» WORK ORDER
Copies of all lines that contain "match" are needed; take them from the data below.

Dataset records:
/-- Commit the gate run of a run sector (R101, R298): launch instant and period are fixed, the FIRST frame and the first
segment go out. -/
def State.gateCommit (s : State) (n now : Nat) (x : WSector) : State :=
  let a := slotOfPsa x.psa
  let z := zoneOfTrack a.track
  let e := s.ztEntry n (entryIndex a.layer a.track)
  let rate := max 1 (s.get (R.ANG_RATE.RATE n))
  let s1 := s.applyPowers n e x
  let delta := (slotAngle z a.slot * 2 ^ 30 + 2 ^ 54 - (s1.bay n).tracker.acc) % 2 ^ 54
  let (dt, s2) := s1.roundOpen ((delta * 64 : Nat) : Int) rate
  let launch := (now + dt.toNat) % instantMod
  let (per, s3) := s2.roundOpen ((2 ^ 78 * 25 : Nat) : Int) (periodsPerRev z * rate * 32)
  let pulses : Pulses := ⟨zU e 246 1, zU e 247 1, zU e 248 1, zU e 249 1⟩
  let segs := (segmentsOf (gatePeriods z a.slot (payloadBits x.psa x.info))).map (gateRecords pulses.limit)
  let head := BitVec.ofNat 64 (launch / 64 % 2 ^ 32 + 2 ^ 32 * (per.toNat % 2 ^ 32))
  let s4 := s3.sendRecords n (launch % 64) (some head) (segs.length ≤ 1) 1000 (segs.headD [])
  s4.onWrite n fun w => { w with
    gate := some ⟨x.psa, launch, slotWedges z a.slot, segs.drop 1, []⟩,
    run := w.run.map (fun y => if y.psa = x.psa then { y with phase := .committed } else y) }

/-- The write-side guard (R101, R99) and the conditions of R23 and R299 at the commit wedge of an armed write event. -/
def State.gateGuard (s : State) (n now : Nat) (ev : TimelineEntry) : State :=
  let t := s.getTrack (R.FT_STAT.TRACK n)
  let psa := SlotAddr.psa ⟨s.get (R.FT_STAT.LAYER n), t, ev.slot⟩
  let free := s.onTracker n fun k => { k with events := k.events.erase ev }
  match (s.bay n).writing.run.find? fun x => x.psa == psa && x.phase == .waiting with
  | none => free
  | some x =>
    if !x.tested || (s.jEntry n x.entry).isNone then free
    else if s.get (R.ANG_STAT.STATE n) == 2 && decide (2 ≤ s.get (R.ANG_STAT.GOOD_RUN n)) && !s.on (R.ANG_STAT.BRIDGE n)
        && s.on (R.SPIN_STAT.WR_OK n) && !s.gateRunning n then free.gateCommit n now x
    else free.count (R.ANG_WR.WITHHELD n) 1

/-- Armed write events whose commit wedge is the one decided. -/
def State.gateCommits (s : State) (n w now : Nat) : State :=
  let z := zoneOfTrack (s.getTrack (R.FT_STAT.TRACK n))
  ((s.bay n).tracker.events.filter fun e => e.cls == 2 && e.revs == 0 && commitWedge z e.slot == w).foldl
    (fun s e => s.gateGuard n now e) s

/-- Whether instant `now` has reached the launch. -/
def GateRun.launched (g : GateRun) (now : Nat) : Bool := decide (elapsed g.launch now < 2 ^ 37)

/-- A miss that counts against a run (R102): the first marks the sector verify-critical, the second aborts the run. -/
def State.gateMiss (s : State) (n w now : Nat) : State :=
  match (s.bay n).writing.gate with
  | none => s
  | some g =>
    if !g.launched now then s
    else match g.misses with
      | [] => (s.count (R.ANG_WR.VCRIT n) 1).onWrite n fun v => { v with
          gate := some { g with misses := [w] },
          run := v.run.map (fun y => if y.psa = g.psa then { y with vcrit := true } else y) }
      | w1 :: _ => (((s.recordBay n 0x0304 [n, g.psa, w1, w]).count (R.ANG_WR.ABORTED n) 1)).endGateRun n 4

/-- Deciding wedge W releases the segment that begins at the window of W + 1 (R102); a run all of whose segments are out
has ended once the decision lies beyond its windows. -/
def State.gateRelease (s : State) (n w : Nat) : State :=
  match (s.bay n).writing.gate with
  | none => s
  | some g =>
    match g.segs with
    | seg :: rest =>
      if g.wedges.contains ((w + 1) % 1024) then
        (s.sendRecords n 0 none rest.isEmpty 1000 seg).onWrite n fun v => { v with gate := some { g with segs := rest } }
      else s
    | [] =>
      if g.wedges.contains w then s
      else
        let s1 := s.gateEnded n g.psa
        if s1.bayState n = BS.DRAINING ∧ (s1.bay n).tags = [] then s1.endDrain n else s1

/-! ## Detections and decisions (R92, R93, R97) -/

/-- WEDGE_DETECTION (R92, R97 step 1, R152): instant, the 36 address bits, and the wobble amplitudes (A, B) of beams I, C
and O. -/
def execWedgeDetection (n tau bits : Nat) (wob : List (Int × Int)) (s : State) : Host.Outcome State Fault Refusal :=
  s.onBay n fun s =>
    let a := decodeWedge bits
    let s0 := if a.parity then s.probeDetection n a.layer else s
    let s1 := s0.onTracker n fun k => { k with detSeen := if s0.on (R.ANG_STAT.ACQ n) then k.detSeen + 1 else k.detSeen }
    if s1.on (R.ANG_STAT.ACQ n) && !s1.on (R.ANG_STAT.ALIGNED n) then
      if a.parity && a.layer == s1.get (R.ANG_STAT.LAYER n) then s1.takeCandidate n a.wedge tau tau
      else s1.count (R.ANG_MISS.FALSE n) 1
    else if s1.on (R.ANG_STAT.ALIGNED n) && (s1.bay n).tracker.hit.isNone && s1.qualifies n tau a then
      s1.onTracker n fun k => { k with hit := some ⟨tau, a.track, wob⟩ }
    else s1.count (R.ANG_MISS.FALSE n) 1

/-- The tracker reaches `LOST` (R96). -/
def State.angLost (s : State) (n : Nat) : State :=
  let s1 := (((s.setTracker n 4).closeBridge n).alignedFall n).recordBay n 0x0301
    [n, s.get (R.ANG_NOW.ANGLE n), s.get (R.ANG_STAT.LAST_W n)]
  let s2 := s1.abandonReads n
  if s2.bayState n = BS.FOCUSING then s2.startAcq n
  else s2.enterRecovery n 0x0301 false (s2.get (R.FT_STAT.LAYER n))

/-- Acquisition is complete (R97): the tracker is `LOCKED`. -/
def State.acqComplete (s : State) (n : Nat) : State :=
  let s1 := ((s.setTracker n 2).zero (R.ANG_STAT.ACQ n)).onTracker n fun k => { k with candidate := false }
  s1.onFocus n fun f => if f.acq = .wedges then { f with acq := .track, prevTrack := none } else f

/-- Tracker state after an accepted wedge (R96, R97). -/
def State.acceptState (s : State) (n : Nat) : State :=
  let st := s.get (R.ANG_STAT.STATE n)
  if st = 3 then
    let s1 := s.setTracker n 2
    if s1.on (R.ANG_STAT.ACQ n) then s1.acqComplete n else s1
  else if (s.bay n).tracker.candidate ∧ s.acting (R.ANG_CTL.ACQ_NEED n) 2 15 ≤ s.get (R.ANG_STAT.GOOD_RUN n) then s.acqComplete n
  else s

/-- Tracker state after a missed wedge (R96, R97). -/
def State.missState (s : State) (n : Nat) : State :=
  if (s.bay n).tracker.candidate then s.alignedFall n
  else
    let s1 := if s.get (R.ANG_STAT.STATE n) = 2 then s.setTracker n 3 else s
    if s1.get (R.ANG_STAT.STATE n) = 3 ∧ 8 ≤ s1.get (R.ANG_STAT.MISS_RUN n) then s1.angLost n else s1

» RESPONSE TO THE TASK
  match (s.bay n).writing.run.find? fun x => x.psa == psa && x.phase == .waiting with
  match (s.bay n).writing.gate with
    else match g.misses with
  match (s.bay n).writing.gate with
    match g.segs with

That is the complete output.